The Courage to Teach

While I am not a teacher in a school, I am surrounded by them in my life. I know that I have a teacher's outlook on things no matter what my title currently says. So, I picked up The Courage to Teach at a garage sale last summer and finally got around to reading it. WOW! Any leader, any teacher...this is a good read.

Thanks to Amy Dutt for introducing me to Parker Palmer, giving credit where credit is due.

Some quotes from the book that struck me:


Good education may leave students deeply dissatisfied, at least for awhile. I do not mean the dissatisfaction that comes from teachers who are inaudible, incoherent or incompetent. But students who have been well served by good teachers may walk away angry – angry that their prejudices have been challenged and their sense of self shaken.
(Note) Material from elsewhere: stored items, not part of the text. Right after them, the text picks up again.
/-- Bit 0 of ENC's frame is the inverse of the XOR of its bits 13 to 24 (R69). -/
theorem encodeFrame_getLsbD_p1Pos (fc : FacilityCode) (cn : CardNumber) :
    (encodeFrame fc cn).getLsbD 0 = !xorReduce (encodeFrame fc cn) 13 12 := by
  rw [← p1Calc_getLsbD_zero, (parityCalc_encodeFrame fc cn).2, encodeFrame_getLsbD, if_pos rfl]

/-- The XOR of a range, counted with the range's ones, makes their number even. -/
theorem ones_add_xorReduce (v : BitVec 32) (start n : Nat) :
    (ones v start n + (xorReduce v start n).toNat) % 2 = 0 := by
  rw [Nat.add_mod, ones_mod_two]
  cases xorReduce v start n <;> rfl

/-- The inverse of the XOR of a range, counted with the range's ones, makes their number odd. -/
theorem ones_add_not_xorReduce (v : BitVec 32) (start n : Nat) :
    (ones v start n + (!xorReduce v start n).toNat) % 2 = 1 := by
  rw [Nat.add_mod, ones_mod_two]
  cases xorReduce v start n <;> rfl

/-! The byte sequence on DEC's ports. -/

/-- Byte `k` of a frame stands at bits 8k to 8k+7 (R41). -/
theorem wireBytes_getElem? (f : Frame) {k : Nat} (hk : k < 4) :
    (wireBytes f)[k]? = some (f.extractLsb' (8 * k) 8) := by
  match k, hk with
  | 0, _ | 1, _ | 2, _ | 3, _ => rfl

@[simp] theorem length_wireBytes (f : Frame) : (wireBytes f).length = 4 := rfl

/-- DEC reads no byte past the fourth (R162). -/
theorem decodeBytes_take_four (bs : List Byte) : decodeBytes (bs.take 4) = decodeBytes bs := by
  match bs with
  | [] | [_] | [_, _] | [_, _, _] | _ :: _ :: _ :: _ :: _ => rfl

/-- Ports that show a byte sequence hold its first 4 bytes, or all of them where there are fewer (R65). -/
theorem Shows.portBytes_eq {bs : List Byte} {din : BitVec 32} {dcount : BitVec 3} (h : Shows bs din dcount) :
    portBytes din dcount = bs.take 4 := by
  obtain ⟨hcount, hbytes⟩ := h
  simp only [Config.decMinBytes] at hcount hbytes
  refine List.ext_getElem? fun k => ?_
  by_cases hk : k < min bs.length 4
  · have hk_count : k < dcount.toNat := by split at hcount <;> omega
    rw [portBytes, List.getElem?_take_of_lt hk_count, List.getElem?_take_of_lt (by omega), hbytes k hk,
      wireBytes_getElem? din (by omega)]
  · have hlen : (portBytes din dcount).length ≤ k := by
      rw [portBytes, List.length_take, length_wireBytes]
      split at hcount <;> omega
    rw [List.getElem?_eq_none hlen, List.getElem?_eq_none (by rw [List.length_take]; omega)]

@[simp] theorem toNat_countOf (bs : List Byte) : (countOf bs).toNat = min bs.length 7 := by
  rw [countOf, BitVec.toNat_ofNat]
  omega

/-- Byte `k` of the driven `din` is that of the sequence, where there is one (R65). -/
theorem wireBytes_dinOf_getElem? (fill : BitVec 32) {bs : List Byte} {k : Nat} (hk : k < min bs.length 4) :
    (wireBytes (dinOf fill bs))[k]? = bs[k]? := by
  have hlen : k < bs.length := by omega
  rw [dinOf, wireBytes_rebuild, List.getElem?_eq_getElem hlen]
  match k, (show k < 4 by omega) with
  | 0, _ | 1, _ | 2, _ | 3, _ => exact congrArg some (List.getElem_eq_getD _).symm

/-- Driven as R65 says, the ports show the sequence. -/
theorem shows_dinOf_countOf (fill : BitVec 32) (bs : List Byte) : Shows bs (dinOf fill bs) (countOf bs) := by
  refine ⟨?_, fun k hk => ?_⟩
  · rw [toNat_countOf]
    simp only [Config.decMinBytes]
    split <;> omega
  · simp only [Config.decMinBytes] at hk
    rw [← wireBytes_dinOf_getElem? fill hk, wireBytes_getElem? _ (by omega)]

/-! The status codes. -/

theorem portsOut_decoded_status (r : DecodeResult) :
    (portsOut (.decoded r)).status = some (statusOf r).code := rfl

/-- No status has the reserved code (R68). -/
theorem Status.code_ne_reserved (st : Status) : st.code ≠ 0b11#2 := by
  cases st <;> decide

theorem portsOut_status_ne_reserved (r : Response) : (portsOut r).status ≠ some 0b11#2 := by
  cases r with
  | frame _ | parity _ => exact (Option.some_ne_none _).symm
  | decoded d =>
    rw [portsOut_decoded_status, ne_eq, Option.some.injEq]
    exact (statusOf d).code_ne_reserved

end Machine

end Sys2Proof

open Sys2Proof Sys2Proof.Machine

/-- Settles O11: each parity bit is the XOR of its range, inverted for odd, and so completes the count of its ones. -/
theorem encFrameLayout : Obligations.EncFrameLayout := by
  unfold Obligations.EncFrameLayout
  intro fc cn s
  refine ⟨encodeFrame fc cn, exec_enc fc cn s, fun k hk => ?cardNumber, fun k hk => ?facilityCode, fun k hk => ?unused,
    ?even, ?odd⟩
  case cardNumber => rw [encodeFrame_getLsbD, if_neg (by omega), if_pos (by omega), Nat.add_sub_cancel_left]
  case facilityCode =>
    rw [encodeFrame_getLsbD, if_neg (by omega), if_neg (by omega), if_pos (by omega), Nat.add_sub_cancel_left]
  case unused =>
    rw [encodeFrame_getLsbD, if_neg (by omega), if_neg (by omega), if_neg (by omega), if_neg (by omega)]
  case even => rw [encodeFrame_getLsbD_p0Pos, ones_add_xorReduce]
  case odd => rw [encodeFrame_getLsbD_p1Pos, ones_add_not_xorReduce]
The hallmark of the community of truth is in its claim that reality is a web of communal relationships, and we can know reality only by being in community with it.
We invite diversity in the (learning) community not because it is politically correct but because diverse viewpoints are demanded by the manifold mysteries of great things.

Becoming a leaders of that sort – one who opens, rather than occupies space – requires the same inner journey we have been exploring for teachers. It is a journey beyond fear and into authentic selfhood, a journey toward respecting otherness and understanding how connected and resourceful we all are. As those inner qualities deepen, the leader becomes better able to open spaces in which people feel invited to create communities of mutual support.

The decision to live an undivided life, made by enough people over a long enough period of time, may eventually have social and political impact. It is a deeply personal decision, made for the sake of one’s one identity and integrity. To decide to live divided no more is less a strategy for attacking other people’s beliefs than an uprising of the elemental need for one’s own beliefs to govern and guide one’s life.